- **Task statement**
What you return must be an exact copy of the lines in the listing below between the line holding "q _ => some q" and the line holding "let uses (i", inclusive, and nothing more.
---------- Provided material ----------
/-- SEN (R142, R143). -/
def execSen (n : BitVec 3) (a d : Reg) (s : State) : Out :=
  run (.sen n a d) s (do
    runFree s
    let t := s.me
    let x := t.stream n.toNat
    let v := t.rg a
    if x.state ≠ .off then return s.finishG d 2 6
    else if senValid x v then
      let x' : Stream := { x with write := v.getLsbD 0, levels := (v.extractLsb' 1 2).toNat + 1, pos := 0, state := .active, packs := [] }
      return s.finish ((t.setStream n.toNat x').wg d 0) 6
    else return s.finishG d 1 6)

/-- SDIS: the stores of a write stream are accepted first (R142). -/
def execSdis (n : BitVec 3) (s : State) : Out :=
  run (.sdis n) s (do
    runFree s
    let t := s.me
    let x := t.stream n.toNat
    if x.state = .off then return s.finish t 8
    else if streamStores s s.cur n.toNat then .error .hold
    else return s.finish ((t.setStream n.toNat { x with state := .off, packs := [] }).wf (24 + n.setWidth 5) 0) 8)

/-- SDRAIN. -/
def execSdrain (n : BitVec 3) (d : Reg) (s : State) : Out :=
  run (.sdrain n d) s (do
    runFree s
    let x := s.me.stream n.toNat
    if x.state = .off ∨ !x.write then return s.finishG d 1 8
    else if streamStores s s.cur n.toNat then .error .hold
    else return s.finishG d 0 8)

/-- The status word (R147). -/
def sstatWord (x : Stream) : W64 :=
  let rem := if x.state = .off then 0 else x.total - x.pos
  let cause := ((x.packs.find? (fun p => p.idx == x.pos)).map (·.cause)).getD 0
  let st : BitVec 3 := match x.state with
    | .off => 0
    | .active => 1
    | .done => 2
  BitVec.ofNat 32 rem ++ 0#16 ++ (if x.state = .active then cause else 0) ++ 0#2 ++ BitVec.ofNat 2 (x.levels - 1) ++
    BitVec.ofBool x.write ++ st

/-- SSTAT. -/
def execSstat (n : BitVec 3) (d : Reg) (s : State) : Out :=
  run (.sstat n d) s (do
    runFree s
    return s.finishG d (sstatWord (s.me.stream n.toNat)) 6)

/-! ## Queue registers (R155, R156) -/

/-- The integer stream parked on a queue register issues again when the other side moves it. -/
def qWake (s : State) (key n : Nat) : State :=
  match (s.thread key).wait with
  | some w => if (w.kind = 0x03 ∨ w.kind = 0x04) ∧ w.eval = BitVec.ofNat 64 n then answer s key Reply.again else s
  | none => s

def Thread.setQreg (t : Thread) (n : Nat) (l : List W128) : Thread := { t with q := tput t.q n l }

/-- Push a value, or wait for room (WKIND 0x04). -/
def qPush (s : State) (key n : Nat) (v : W128) : Except Stop State :=
  let t := s.thread key
  if 8 ≤ (t.qreg n).length then .error (.park 0x04 (BitVec.ofNat 64 n) false [] [])
  else .ok (qWake (s.setThread key (t.setQreg n (t.qreg n ++ [v]))) key n)

/-- Pop the oldest value, or wait for one (WKIND 0x03). -/
def qPop (s : State) (key n : Nat) : Except Stop (State × W128) :=
  let t := s.thread key
  match t.qreg n with
  | [] => .error (.park 0x03 (BitVec.ofNat 64 n) false [] [])
  | v :: r => .ok (qWake (s.setThread key (t.setQreg n r)) key n, v)

def execQwg (q : BitVec 5) (b a : Reg) (s : State) : Out :=
  run (.qwg q b a) s (do
    let s1 ← qPush s s.cur q.toNat (s.me.rg b ++ s.me.rg a)
    return s1.finish s1.me 6)

/-- QWF's effect. -/
def qwfBody (s : State) (key : Nat) (q : BitVec 5) (a : Reg) : Except Stop State := do
  let (s1, v) ← readF s key a
  let s2 ← qPush s1 key q.toNat v
  return stepStreams s2 key [a]

/-- QRF's effect. -/
def qrfBody (s : State) (key : Nat) (q : BitVec 5) (d : Reg) : Except Stop State := do
  let (s1, v) ← qPop s key q.toNat
  writeF s1 key d v

def execQwf (q : BitVec 5) (a : Reg) (s : State) : Out :=
  run (.qwf q a) s (do
    runFree s
    let s1 ← qwfBody s s.cur q a
    return s1.finish s1.me 6)
def execQrg (q : BitVec 5) (d : Reg) (s : State) : Out :=
  run (.qrg q d) s (do
    let (s1, v) ← qPop s s.cur q.toNat
    return s1.finishG d (v.extractLsb' 0 64) 6)
def execQrf (q : BitVec 5) (d : Reg) (s : State) : Out :=
  run (.qrf q d) s (do
    runFree s
    let s1 ← qrfBody s s.cur q d
    return s1.finish s1.me 6)
def execQcnt (q : BitVec 5) (d : Reg) (s : State) : Out :=
  run (.qcnt q d) s (.ok (s.finishG d (BitVec.ofNat 64 (s.me.qreg q.toNat).length) 6))

/-! ## The sequencer (R149-R154) -/

/-- Entries the core's runs hold; a trailer's are those its leader took for it (R150, R154). -/
def entriesUsed (s : State) (core : Nat) : Nat :=
  upTo 8 (fun n slot =>
    let t := s.thread (keyOf core slot)
    if t.twt then n + t.seqRes
    else match t.run with
    | some r => n + r.words.length
    | none => n) 0

/-- A leader's SEQ takes entries for its trailer's run as well (R154). -/
def reserveEntries (s : State) (len : Nat) : State :=
  if s.me.twl then
    let p := partnerOf s.cur
    let tr := s.thread p
    s.setThread p { tr with seqRes := tr.seqRes + len }
  else s

/-- A word that a run may hold, at its address. -/
def checkRunWord (w : W32) (pc : W64) : Except Stop Unit :=
  match decodeWord w 0 0 0 0 with
  | .ok i => need (runWord i) ILLOP pc
  | .error _ => .error (.trap ILLOP pc)

/-- Check the words of a run in order. -/
def checkRun : List W32 → W64 → Except Stop Unit
  | [], _ => .ok ()
  | w :: ws, pc => do
    checkRunWord w pc
    checkRun ws (pc + 4)

/-- SEQ (R150): n − 1 is its d field. -/
def execSeq (a : Reg) (n : BitVec 5) (s : State) : Out :=
  run (.seq a n) s (do
    runFree s
    let t := s.me
    let len := n.toNat + 1
    let c := t.rg a
    need (c.toNat < 2 ^ 32) STREAM c
    need (!(t.twl || t.twt) || decide (len ≤ 8)) STREAM c
    let (s1, ws) ← fetchWords s s.cur (t.pc + 4) len
    checkRun ws (t.pc + 4)
    let next := t.pc + 4 + BitVec.ofNat 64 (4 * len)
    if c = 0 then return s1.setMe (s1.me.goto next (s.doneAt 6))
    else if !t.twt ∧ 16 < entriesUsed s s.myCore + (if t.twl then 2 * len else len) then .error .hold
    else
      let r : Run :=
        { words := ws, count := c.toNat, entry := 0, iter := 0, flight := [], sfu := none, stall := none, held := false,
          after := tget [] t.efence 3 }
      let s2 := reserveEntries s1 len
      return s2.setMe { s2.me.goto next (s.doneAt 6) with run := some r, runSer := s2.me.runSer + 1 })

/-- The queue register an entry uses. -/
def queueOf : Instr → Option (BitVec 5)
  | .qwf q _ | .qrf q _ => some q
  | _ => none

/-- An entry depends on an earlier one through an f register, a stream or a queue register (R149). -/
def dependsOn (t : Thread) (i j : Instr) : Bool :=
  let uses (i : Instr) : List Reg := fReads i ++ fWrites i
  (uses i).any (fun r => (fWrites j).contains r || ((t.streamOf r).isSome && (uses j).contains r)) ||
    ((queueOf i).isSome && queueOf i == queueOf j)

/-- The entry depends on none of those that have not completed. -/
def entryFree (t : Thread) (r : Run) : Bool :=
  match decodeWord (r.words.getD r.entry 0) 0 0 0 0 with
  | .error _ => true
  | .ok i => r.flight.all (fun x => match decodeWord x.2 0 0 0 0 with
    | .ok j => !dependsOn t i j
    | .error _ => true)

/-- The next entry of a run may issue; one that waits for the special-function unit stalls the run (log 23). -/
def runReady (s : State) (key : Nat) : Option Run :=
  let t := s.thread key
  match t.run with
  | some r =>
    if decide (r.iter < r.count) && entryFree t r && r.sfu.isNone && !r.held && decide (t.forfeit = 0) && t.killed.isNone &&
        !ctxStopped s (coreOf key) && (s.core (coreOf key)).migrating.isNone && (s.die (dieOf (coreOf key))).relock.isNone &&
        (t.state = .ready || t.state = .parked || t.state = .dropped || t.state = .following) &&
        (r.entry ≠ 0 || r.iter ≠ 0 || r.after.all (barrierPassed s key)) then some r
    else none
  | none => none

/-- Set a thread's run. -/
def setRun (s : State) (key : Nat) (r : Option Run) : State := s.setThread key { s.thread key with run := r }

/-- The run moves past its entry. -/
def Run.advance (r : Run) : Run :=
  if r.entry + 1 < r.words.length then { r with entry := r.entry + 1 } else { r with entry := 0, iter := r.iter + 1 }

/-- A run ends when its last entry of iteration c − 1 completes; its entries are then free (R150). -/
def settleRun (s : State) (key : Nat) (r : Run) : State :=
  if r.count ≤ r.iter ∧ r.flight = [] then
    let t := s.thread key
    s.setThread key { t with run := none, seqRes := t.seqRes - r.words.length }
  else setRun s key (some r)

/-- The entry at the run's position has completed. -/
def runNext (s : State) (key : Nat) (r : Run) : State :=
  settleRun s key { r.advance with sfu := none, stall := none, held := false }

/-- The special-function request of a run is taken back (R56). -/
def withdrawRun (s : State) (key : Nat) : State :=
  let clu := clusterOf (coreOf key)
  let c := s.cluster clu
  s.setCluster clu { c with sfuq := c.sfuq.filter (fun r => !(r.core == coreOf key && r.slot == slotOf key && r.seq)) }

/-- A waiting instruction that a message will answer: a fault of the run leaves it in flight, its reply deferred (R62, R152). -/
def staysInFlight (w : Wait) : Bool := (w.kind == 0x01 || w.kind == 0x0B) && !w.walk

/-- The answer of the thread's wait is at its core, and its instruction is about to complete. -/
def replyDue (s : State) (key : Nat) : Bool := ((s.thread key).wait.bind (·.reply)).isSome

/-- A fault of an entry stops both streams (R152): an instruction whose answer has come completes first; one that a message will
answer stays in flight; any other wait is withdrawn, as a wait limit of the run withdraws every wait (R153). -/
def runTrap (s : State) (key : Nat) (r : Run) (cause : Byte) (eval : W64) (wkind : Byte) : State :=
  let t := s.thread key
  if twinLag s key || replyDue s key then s
  else
    let s1 := setRun (withdrawRun s key) key (some { r with flight := [], sfu := none, stall := none, held := false })
    let seq := some (r.entry, r.iter)
    match t.state, t.wait with
    | .parked, some w =>
      if cause ≠ WAITLIM ∧ staysInFlight w ∧ !t.twl ∧ !t.twt then
        let s2 := takeTrap s1 key cause (t.pc + 4) eval wkind seq
        s2.setThread key { s2.thread key with wait := some { w with at_ := some (w.at_.getD t.pc) } }
      else trapOut s1 key cause eval wkind seq
    | _, _ => trapOut s1 key cause eval wkind seq

/-- What becomes of a run whose entry did not have its effect. -/
def runStop (s : State) (key : Nat) (r : Run) (e : Stop) : State :=
  let core := coreOf key
  match e with
  | .trap c v => runTrap s key r c v 0
  | .hold | .walk _ _ => s
  | .poison => killThread s key POISON
  | .page dva k acc e =>
    joinRecord (setRun s key (some { r with held := true })) (dieOf core) (clusterOf core) (s.partOf core) dva k acc 2
      (.run core (slotOf key) e)
  | .ats page e =>
    askAts (setRun s key (some { r with held := true })) page (.run core (slotOf key) e)
  | .park kind v _ _ _ =>
    if (kind = 0x03 ∨ kind = 0x04) ∧ r.stall.isNone then
      setRun s key (some { r with stall := some (kind, v, deadlineOf s (s.thread key)) })
    else s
----------
- **Solution for this task**
  | .qwf q _ | .qrf q _ => some q
  | _ => none

/-- An entry depends on an earlier one through an f register, a stream or a queue register (R149). -/
def dependsOn (t : Thread) (i j : Instr) : Bool :=
  let uses (i : Instr) : List Reg := fReads i ++ fWrites i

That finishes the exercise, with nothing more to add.